Если журнал «Октябрь», по словам всё той же Ирины Барметовой, «не собирается выстраиваться в линейку и рассчитываться на первый-второй», то «Нева», кажется, угождает (в хорошем смысле) читательским ожиданиям, публикуя не столько хорошую поэзию, сколько те стихи, которые хотят видеть читатели: на грани серьёзной и массовой поэзии. В открывающей № 1 подборке Дениса Бука — задорные, оптимистичные (по контрасту с фамилией) стихи, не выходящие за грань сатиры, социального фельетона или зарисовки: ирония сочетается в них с «возвышенными порывами». Несмотря на лёгкость восприятия, не оставляет ощущение несовершенства стихов — и оно касается не столько технической стороны, сколько жанровой разбросанности, неопределённости.
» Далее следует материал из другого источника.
/-- Pair state (R371-R393). -/
structure Pair where
  /-- 0 unbound, 1 binding, 2 paired, 3 solo, 4 STRANGER, 5 survivor (R294) -/
  st : Nat := 0
  partner : Option (BitVec 384) := none
  rank : Nat := 0
  aliveIn : Nat := 2
  aliveOut : AliveOut := .static
  mirrorPort : Nat := 0
  portsUp : BitVec 2 := 0
  wireFault : Bool := false
  resyncs : Nat := 0
  shadow : Shadow := { requests := [], commands := [], rings := [], images := [], pins := [] }
  /-- deltas sent and not confirmed: number and delta (R375) -/
  sent : List (Nat × Delta) := []
  nextDelta : Nat := 0
  /-- deltas received from the partner -/
  received : Nat := 0
  /-- pair-owned writes waiting for confirmation: partition, offset, value (R393) -/
  pairWrites : List (Nat × Nat × Nat × Word64) := []
  /-- decoded commands whose delta is not confirmed, with its number (R375) -/
  held : List (Nat × FwCmd) := []
  /-- configuration commands whose configuration delta is not confirmed, with its number (R373, R375) -/
  configs : List (Nat × FwCmd) := []
  bindCmd : Option (Nat × Packet × BitVec 384) := none
  lastHbSent : Word64 := 0
  lastHbRecv : Word64 := 0
  lastHbArrived : Word64 := 0
  missed : Nat := 0
  delta : Int := 0
  partnerAsleep : Bool := false
  /-- waiting for the first heartbeat after a wake (R379, R380) -/
  window : Bool := false
  /-- the partner's kettle tick count at its SLEEP, and this member's at the start of the sleep (R380) -/
  sleepTick : Word64 := 0
  sleepAt : Word64 := 0
  /-- end of the wake window on TIMEBASE, while `window` holds (R380) -/
  windowEnd : Nat := 0
  sleepConfirmed : Bool := false
  selfAsleep : Bool := false
  frozen : Bool := false
  /-- adopted ring state on the survivor by the partner's ring number; the model numbers ring n of them 8192 + n (R386) -/
  adopted : Tab Ring := []
  /-- adopted entries that wait for a FREE table entry, in order (R384) -/
  waitingEntries : List (ReqState × ReqFields) := []
  ctrs : SMap 64 := []
  deriving DecidableEq, Repr

/-- A fault-log record (R400). -/
structure LogRec where
  seq : Nat
  time : Word64
  cls : BitVec 8
  code : BitVec 8
  part : BitVec 8
  action : BitVec 8
  unit : BitVec 16
  physical : BitVec 16
  interruption : Word32
  steep : Word32
  detail : BitVec 128
  deriving DecidableEq, Repr

/-- Power and kettle (R403-R422). -/
structure Power where
  dev : Nat := 0
  tolUs : BitVec 32 := 2
  capW : BitVec 16 := 0x0A28
  measured : BitVec 16 := 0
  theta : Nat := 0
  step : Nat := 0
  below : Nat := 0
  capUnmet : Bool := false
  hot : Bool := false
  brake : Bool := false
  limitBrake : Bool := false
  refLocal : Bool := false
  /-- SET_POWER_CAP commands that complete at the next loop period (R415) -/
  capCmds : List (Nat × Packet) := []
  /-- SET_WAKE_TOLERANCE commands that complete once the state is reached (R409) -/
  tolCmds : List (Nat × Packet) := []
  /-- compute domains on or gated (R407), and switches queued to close (R413) -/
  domains : BitVec 16 := 0
  switches : List Nat := []
  timebase : Word64 := 0
  tick : Word64 := 0
  frac : Nat := 0
  aclkFrac : Nat := 0
  /-- TIMEBASE and tick captured when PD18 powers down (R406) -/
  captured : Option (Word64 × Word64) := none
  alarms : Tab Word64 := []
  vinOut : Bool := false
  dieHot : Bool := false
  leakNow : Bool := false
  wakeIn : Bool := false
  seen : BitVec 4 := 0
  wakeCause : BitVec 8 := 0
  vin10mv : BitVec 16 := 0
  wakeMask : BitVec 4 := 5
  wakeSuppressed : Bool := false
  throttleNs : Word64 := 0
  energyMj : Word64 := 0
  energyFrac : Nat := 0
  leftA4 : Option Nat := none
  pmeDone : Bool := false
  deriving DecidableEq, Repr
Так, в подборке можно найти и нечто наподобие социальных зарисовок из уличной жизни, и «альбомное» стихотворение памяти Есенина, и воззвание к Всевышнему, которое в сочетании с иронией, присущей стилю автора, выглядит наряду с пафосом несколько эмоционально наигранным.
Твоя Премудрость — океан бездонный. Твоя Держава — полнота времён. Твой Дух Святой — елей нерастворенный. Тобой навеки хаос побеждён. Смиренному, но пылкому призыву Возьми и ниспошли мне благодать — Исполни грудь возвышенных порывов, А разум научи их воплощать!Самая «питерская» подборка — и стилистически, и географически — у Родиона Вереска, родившегося в Саранске, но детство и юность которого «неразрывно связаны с Ленинградом-Петербургом». «Породив урбанизм, Питер, похоже, сам довёл его до абсурда: пустых улиц, абсолютного одиночества среди призраков», — писал Сергей Арутюнов в обсуждении литературы Северной Пальмиры («Литературная учёба», № 6). Холодноватые, интонационно вялые стихи Вереска символизируют разобщённость мира — и внешнего, и внутреннего — выраженную через парцеллированные конструкции. Отчётливее всего человеческое одиночество явлено в стихотворении «Аладдин», где строфа композиционно делится на «желаемое» и констатацию печально-очевидного. Невозможность найти утешение в мире реальном вынуждает героя на самоидентификацию с литературными образами:
Хочется заглянуть к соседу в квартиру под номером восемь, Погладить его собаку и налить простокваши коту. Но сосед занавесил окна и утром уехал в Висконсин, В холодную жёлтую осень в девяносто втором году. Неву не нагреть кипятильником. Не замёрзнуть на эшафоте. Ницше не знал Парижа и не видел, как разрушали Берлин. Блок не писал в ЖЖ. Цветаева не летала на самолёте… Я родился под пыльной лампой, но моё имя — не Аладдин.Осознание принципиальной необходимости прямого высказывания — ментальный вектор творчества Любови Страховой, поэтессы из Ярославля, студентки Литературного института им. Горького. От этого осознания появляются столь свойственные концовкам стихотворений постулаты, как бы подводящие итог сказанному:
«Измена — прежде всего поступок, / На который надо отважиться», «Я понимаю с годами ясней и чётче, / Что патриот — не тот, кто живёт в стране, / А только тот, кто сбежать из неё не хочет».